— Стой-ка, — Гитлер невовремя вспомнил о том, что, вообще говоря, штурмовики должны были обеспечивать порядок, — Пуци, Хайнес там был?
— Был.
— С парнями?
— С парнями.
— Все было в порядке! — испуганно вякнул Ширах. Пуци лениво посмотрел на него, и во взгляде его читалось — «Молчи, дурак…»
— Кажется, — сказал Гитлер, — я услышал неполную версию? А, Пуци?
— Слегка сокращенную, Адольф, — проворчал тот.
— Бальдур, набери-ка мне штаб СА.
Гитлер долго говорил по телефону с Хайнесом, и на физиономии у него несколько раз сменились самые противоположные выражения. Ширах глядел на него, словно собака, наделавшая лужу на ковре. Пуци достал сигарету, но не прикурил. Все это уже весьма удручало.
— Однако, — сказал Гитлер, повесив трубку, — ты, распиздяй, как выяснилось, едва не спровоцировал там побоище?..
— Да, мой фюрер.
— Пить надо меньше, придурок.
— Да, мой фюрер.
— Пуци, — Гитлер вдруг улыбнулся, — а тебе Хайнес просил передать, что ты, по его мнению, самый смелый шпак на свете… Я надеюсь, ты там никого не убил?
— Нет. Но очень хотелось. А в следующий раз я начну с того, что пришибу Шираха.
— Я вам не помешаю?.. Герр фон Ширах?
— Нет, герр Ханшфтенгль, — прозвучал четкий негромкий ответ. Ширах открыл глаза, и Ханфштенгль удивился ранее не виданному им в них выражению усталости, почти тоски.
— Вы нездоровы? — спросил он, это было у него одной из незаметных и никому не интересных привычек — всегда замечать, что кто-то плохо себя чувствует.

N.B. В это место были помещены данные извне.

/-- The examination from before the cursor meets the next older record first. -/
theorem Journal.VoidedAt.older_firstFrom : k.FirstFrom w (prevPos c) p := by
  obtain ⟨hp, hlive, hage⟩ := h.older_live hn
  obtain ⟨-, hprev, hc⟩ := h.age_prevPos (h.older_valid hn)
  obtain ⟨-, hlt, hnext⟩ := hn
  refine ⟨hlive, by omega, fun q hq hle => ?_⟩
  obtain ⟨hqc, -⟩ := h.live q (Slot.live_of_liveOf hq)
  have hq' := h.order q (h.after.live_inSpan (Slot.live_of_liveOf hq))
  have := hnext q ((h.liveOf_iff w hqc).mp hq) (by omega)
  omega

end Older

/-- With no older record of the window, none stands before a cursor still in the span. -/
theorem Journal.VoidedAt.none_before {w : Win} (hno : ∀ q, (j.slot q).liveOf w = true → j.age c ≤ j.age q)
    (hv : (k.slot c).valid = true) : ∀ q, (k.slot q).liveOf w = true → k.age (prevPos c) < k.age q := by
  obtain ⟨-, hprev, hc⟩ := h.age_prevPos hv
  intro q hq
  obtain ⟨hqc, -⟩ := h.live q (Slot.live_of_liveOf hq)
  have hq' := h.order q (h.after.live_inSpan (Slot.live_of_liveOf hq))
  have := hno q ((h.liveOf_iff w hqc).mp hq)
  omega

/-- A cursor that stood at the tail is reclaimed, or the tail has not moved. -/
theorem Journal.VoidedAt.tail_of_cursor (ht : c = j.tail) (hv : (k.slot c).valid = true) : c = k.tail := by
  have hspan : k.inSpan c = true := (h.after.span c).symm.trans hv
  have h0 := Journal.age_tail h.before.tail
  have hc := h.order c hspan
  rw [← ht] at h0
  exact Journal.age_eq_zero h.after.tail (Journal.inSpan_age hspan).1 (by omega)

end VoidedAt

/-! ## RESTORE_WRITE_COMPLETE (R38, R104, R106) -/

/-- The walk as the engine examines on from the record it has restored (R106). -/
def Walk.next (k : Walk) : Walk := { k with claim := .noClaim, cursor := prevPos k.cursor }

@[simp] theorem Walk.next_window (k : Walk) : k.next.window = k.window := by simp only [Walk.next]
@[simp] theorem Walk.next_target (k : Walk) : k.next.target = k.target := by simp only [Walk.next]
@[simp] theorem Walk.next_cursor (k : Walk) : k.next.cursor = prevPos k.cursor := rfl
@[simp] theorem Walk.claiming_window (k : Walk) (j : Journal) (p : Nat) : (k.claiming j p).window = k.window := rfl
@[simp] theorem Walk.claiming_target (k : Walk) (j : Journal) (p : Nat) : (k.claiming j p).target = k.target := rfl
@[simp] theorem Walk.claiming_cursor (k : Walk) (j : Journal) (p : Nat) : (k.claiming j p).cursor = p := rfl

section RestoreDriven
variable {s : State} {k : Walk} {e : Entry} (h : s.RestoreDriven k e)
include h

theorem State.RestoreDriven.exec_complete : exec .restoreWriteComplete s
    = .next (State.examine ((s.restored k e).ret.journal.occ + 2) ((s.restored k e).setWalk (some k.next))).endRecovering := by
  obtain ⟨c, hflight, hvoid⟩ := h.restoreInFlight
  simp only [exec, execRestoreWriteComplete, hflight, hvoid]
  rfl

theorem State.RestoreDriven.voidedAt : s.ret.journal.VoidedAt (s.restored k e).ret.journal k.cursor :=
  Journal.voidOne_voidedAt h.journal h.live.1

/-- The last record of the walk completes it (R107). -/
theorem State.RestoreDriven.examine_complete {c : RollbackCause} (hcause : e.cause = some c) (hc : e.count - 1 = k.target)
    (n : Nat) :
    State.examine (n + 1) ((s.restored k e).setWalk (some k.next)) = (s.restored k e).completeRollback k.window := by
  have hentry := h.singleVoided.entry
  have hcount : (s.restored k e).countOf k.window = k.target := (State.countOf_entry hentry).trans hc
  generalize s.restored k e = u at *
  have hdone := State.examine_complete n (s := u.setWalk (some k.next)) (k := k.next) (State.setWalk_walk u _)
    (by simpa using hcount)
  rw [Walk.next_window] at hdone
  exact hdone.trans (State.completeRollback_setWalk hentry hcause _)

section Short
variable (hc : e.count - 1 ≠ k.target)
include hc

/-- A cursor that was the last of the records: the walk ends in damage there (R109). -/
theorem State.RestoreDriven.examine_last {n : Nat}
    (ho : k.lastAtTail = true ∨ ((s.restored k e).ret.journal.slot k.cursor).valid = false) :
    State.examine (n + 1) ((s.restored k e).setWalk (some k.next)) = (s.restored k e).damage k.window k.cursor := by
  have hentry := h.singleVoided.entry
  have hlast := h.examined.1
  have hcount : (s.restored k e).countOf k.window ≠ k.target := by
    rw [State.countOf_entry hentry]
    exact hc
  generalize s.restored k e = u at *
  have hout : k.next.outOfRecords u.ret.journal = true := by
    simpa [Walk.outOfRecords, Walk.next, hlast] using ho
  have hdone := State.examine_outOfRecords n (s := u.setWalk (some k.next)) (k := k.next) (p := k.cursor)
    (State.setWalk_walk u _) (by simpa using hcount) (by simpa only [Walk.next] using hlast) hout
  rw [Walk.next_window] at hdone
  exact hdone.trans (State.damage_setWalk hentry _ _)

/-- Short of the target the walk goes on to the next older record, or to the slot examined last (R104, R105, R109). -/
theorem State.RestoreDriven.examine_short :
    (∀ p, s.ret.journal.NextOlder k.window k.cursor p →
        ((s.ret.journal.slot p).checks = true →
            State.examine ((s.restored k e).ret.journal.occ + 2) ((s.restored k e).setWalk (some k.next))
              = (s.restored k e).setWalk (some (k.next.claiming (s.restored k e).ret.journal p)))
          ∧ ((s.ret.journal.slot p).checks = false →
            State.examine ((s.restored k e).ret.journal.occ + 2) ((s.restored k e).setWalk (some k.next))
              = (s.restored k e).damage k.window p))
      ∧ ((∀ q, (s.ret.journal.slot q).liveOf k.window = true → s.ret.journal.age k.cursor ≤ s.ret.journal.age q) →
          State.examine ((s.restored k e).ret.journal.occ + 2) ((s.restored k e).setWalk (some k.next))
            = (s.restored k e).damage k.window
                (if ((s.restored k e).ret.journal.slot k.cursor).valid then (s.restored k e).ret.journal.tail
                  else k.cursor)) := by
  have hv := h.voidedAt
  have hentry := h.singleVoided.entry
  have hlast := fun ho => h.examine_last hc (n := (s.restored k e).ret.journal.occ + 1) ho
  have hexamined := h.examined
  generalize s.restored k e = u at *
  have hdamage (p : Nat) := State.damage_setWalk hentry (some k.next) p
  have hgoes (hat : k.lastAtTail = false) (hvalid : (u.ret.journal.slot k.cursor).valid = true) := by
    have hin := (hv.age_prevPos hvalid).1
    have hage := (Journal.inSpan_age hin).2
    have hspec := State.examine_spec (u.ret.journal.occ + 2) (s := u.setWalk (some k.next)) (k := k.next) (e := _)
      hv.after (State.setWalk_walk u _) (by simpa using hentry) (by simpa using hc)
      (by simp [Walk.outOfRecords, Walk.next, hexamined.1, hat, hvalid]) (by simpa using hin)
      (by rw [Walk.next_cursor]; simp only [State.setWalk_ret]; omega)
    simpa only [Walk.next_window, Walk.next_cursor, State.setWalk_ret, State.setWalk_setWalk] using hspec
  refine ⟨fun p hp => ?_, fun hno => ?_⟩
  · obtain ⟨hpc, -, -⟩ := hv.older_live hp
    have hat : k.lastAtTail = false := by
      by_contra hat
      have htail := hexamined.2 (Bool.eq_true_of_not_eq_false hat)
      have hage := hp.2.1
      rw [htail, Journal.age_tail hv.before.tail] at hage
      omega
    obtain ⟨hclaim, hdam⟩ := (hgoes hat (hv.older_valid hp)).1 p (hv.older_firstFrom hp)
    have hslot : u.ret.journal.slot p = s.ret.journal.slot p := hv.kept p hpc (Slot.live_of_liveOf hp.1)
    rw [← hslot]
    exact ⟨hclaim, fun hx => (hdam hx).trans (hdamage p)⟩
  · by_cases hvalid : (u.ret.journal.slot k.cursor).valid = true
    · rw [if_pos hvalid]
      by_cases hat : k.lastAtTail = true
      · rw [hlast (Or.inl hat), hv.tail_of_cursor (hexamined.2 hat) hvalid]
      · exact ((hgoes (Bool.eq_false_of_not_eq_true hat) hvalid).2 (hv.none_before hno hvalid)).trans (hdamage _)
    · rw [if_neg hvalid]
      exact hlast (Or.inr (Bool.eq_false_of_not_eq_true hvalid))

— Да нет, — ответил Ширах, — а что, меня уже хватились?.. Нет? Значит, я могу переждать приступ мигрени в тишине и спокойствии?
— Простите, — смущенно сказал Ханфштенгль, — я сию же минуту ухожу. Я не думал застать вас здесь…
Он ни на секунду не усомнился, что у сидящего перед ним молодого человека действительно сильно болит голова. Ширах был слишком бледен… и потом, если б он хотел сочувствия и внимания, то остался бы в гостиной, где мог бы страдать в полное свое удовольствие, окруженный дамами, закормленный таблетками и ежеминутно спрашиваемый, не лучше ли.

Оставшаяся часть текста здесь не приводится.